Akhirnya saya dipanggil oleh dewan guru, meminta klarifikasi dan pertanggungjawaban dari saya selaku pembuat grup. Sebagian besar dewan guru memiliki pandangan yang berbeda dengan saya, dan ujungnya adalah meminta grup itu ditutup sesegera mungkin karena takut harkat dan martabat guru dijatuhkan secara tidak bertanggungjawab oleh siswanya. Karena tidak mungkin untuk melawan guru secara langsung akhirnya saya  hanya mendiamkan masalah itu berlarut. Berharap waktu akan melarutkan masalah hingga siswa mendapatkan nalar dan kesadarannya untuk membudayakan budaya beropini  yang baik. Dan ternyata itu terjadi! Setelah beberapa minggu konflik itu didiamkan, akhirnya mereda dengan sendirinya.

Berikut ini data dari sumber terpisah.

-- ==== Sys2Proof/Safety.lean ====
section
/-! DEFINITION. What claims count as a good state and a safe run. -/

namespace Sys2Proof.Machine

/-- A platform component in canonical form: its cells lie in its range (R102). -/
def Component.wf (k : Component) : Bool :=
  match k with
  | .ram first last cells | .rom first last cells => cells.wfIn first.toNat last.toNat
  | .device _ _ _ => true

/-- The machine's invariant: bits 3..0 of F are zero (R52), the fast RAM is canonical and has 127 bytes (R68), every
platform component is canonical, a halted CORE waits for nothing (R481, conflict C5), and no wait is longer than that
of the dearest instruction (R580, R502). -/
def State.wf (s : State) : Bool :=
  decide (s.regs.f &&& 0x0F = 0) && s.hram.wfIn 0 126 && s.before.all Component.wf && s.after.all Component.wf
    && decide (s.halted = true → s.wait = 0) && decide (s.wait ≤ 5)

/-- The first component in attach order that claims an address (R102, R103). -/
def firstOwner (ks : List Component) (a : Word) : Option Component := ks.find? (fun k => k.owns a)

/-- Whether a component is plain read-write storage. -/
def Component.isRam (k : Component) : Bool :=
  match k with
  | .ram _ _ _ => true
  | .rom _ _ _ => false
  | .device _ _ _ => false

/-- Whether the component that claims `a` first is plain storage: a platform RAM, or CORE's own three (R108). At such
an address a read gives what was last written; at others it is the component's business (R102, R114). -/
def State.storageAt (s : State) (a : Word) : Bool :=
  match firstOwner s.before a with
  | some k => k.isRam
  | none =>
    (s.coreRead a).isSome ||
      match firstOwner s.after a with
      | some k => k.isRam
      | none => false

/-- The step or instruction ended in a next state. -/
def isNext (r : Result) : Bool :=
  match r with
  | .next _ => true
  | .fault _ => false
  | .refused _ => false

/-- A safe run of `n` cycles: no fault and no refusal in them. That a run ends after a fixed number of cycles is this
model's choice of end-of-run condition, which R540 and decision D20 leave to the model (DESIGN CHOICE, assumption 23). -/
def safeRun (n : Nat) (s : State) : Bool := isNext (Host.Core.run Sys2Proof.core n s)

/-- The base and the taken-branch extra of a form's cycle cost (parameter P12, the table of R580). The meanings do not
read this table: a claim compares the two. -/
def costTable (f : Form) : Nat × Nat :=
  match f with
  | .nop | .ldR8R8 _ _ | .incR8 _ | .decR8 _ | .aluR8 _ _ | .accRot _ | .daa | .cpl | .scf | .ccf | .jpHL | .di | .ei
  | .halt | .stop => (1, 0)
  | .ldR8N8 _ _ | .ldR8HL _ | .ldHLR8 _ | .ldABC | .ldADE | .ldBCA | .ldDEA | .ldAHLInc | .ldAHLDec | .ldHLIncA
  | .ldHLDecA | .ldhAC | .ldhCA | .ldSPHL | .incR16 _ | .decR16 _ | .addHLR16 _ | .aluHL _ | .aluN8 _ _
  | .shiftR8 _ _ | .bitR8 _ _ | .resR8 _ _ | .setR8 _ _ => (2, 0)
  | .jrCC _ _ => (2, 1)
  | .retCC _ => (2, 3)
  | .ldR16N16 _ _ | .ldHLN8 _ | .incHL | .decHL | .ldhAN8 _ | .ldhN8A _ | .ldHLSPE8 _ | .pop _ | .jrE8 _
  | .bitHL _ => (3, 0)
  | .jpCC _ _ => (3, 1)
  | .callCC _ _ => (3, 3)
  | .jpN16 _ | .push _ | .ret | .reti | .rst _ | .addSPE8 _ | .ldAN16 _ | .ldN16A _ | .shiftHL _ | .resHL _
  | .setHL _ => (4, 0)
  | .ldN16SP _ => (5, 0)
  | .callN16 _ => (6, 0)
  | .illegal _ => (0, 0)

/-- Whether the branch condition of a conditional form holds; forms without a condition have none (R150, R156). -/
def conditionHolds (f : Form) (s : State) : Bool :=
  match f with
  | .jrCC c _ | .jpCC c _ | .callCC c _ | .retCC c => s.cond c
  | _ => false

end Sys2Proof.Machine
end

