-- ==== Sys2Proof/Laws/PerInstr.lean ====
section
/-! SUPPORT. One fact stated of every instruction as syntax, one lemma for each constructor: its encoding has the length
that R158 gives it, and that is one, two or three bytes. -/

namespace Sys2Proof.Laws

/-- An instruction's encoding is as long as R158 says, and one to three bytes. -/
def EncodedLength.Statement (i : Instr) : Prop := (encode i).length = i.length ∧ 1 ≤ i.length ∧ i.length ≤ 3

/-- The same of a form. -/
theorem encodedLength_form (f : Form) : f.encode.length = f.length ∧ 1 ≤ f.length ∧ f.length ≤ 3 := by
  cases f <;> exact ⟨rfl, Nat.le_of_ble_eq_true rfl, Nat.le_of_ble_eq_true rfl⟩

Saya pun mendapat saran dari ketua untuk sesegera mungkin membuat peraturan yang mengatur hak dan kewajiban dalam beropini di grup. Dengan begitu masalah yang timbul kemarin dapat menjadi pelajaran, sekaligus studi kasus yang diharapkan dapat membuka kesadaran semua anggota grup tentang bahaya beropini di media massa. Singkat cerita akhirnya peraturan itu terbentuk dan di sosialisasikan kepada ketua kelas, pengurus OSIS dan dewan guru. Ketua OSIS lalu menambahkan saran untuk membentuk divisi OSIS baru yang bertugas untuk mengurus dan memelihara grup. Sejak saat itu grup tersebut dimanfaatkan sebagaimana mestinya sesuai harapan saya, yaitu menjadi media pendekat hubungan alumni dan sekolah, media informasi inter-ekstern, dan media pembelajaran untuk membudayakan budaya beropin yang baik dan benar! J

Satu hal yang dipelajari disini bahwa seberapapun maya-nya dunia maya, faktanya ia mampu memengaruhi kehidupan nyata. Tapi sebetulnya dunia nyatalah yang memengaruhi dunia maya. Maka penting bagi “kita” yang nyata, untuk menyelaraskan sikap dan niat sebelum berselancar di dunia maya.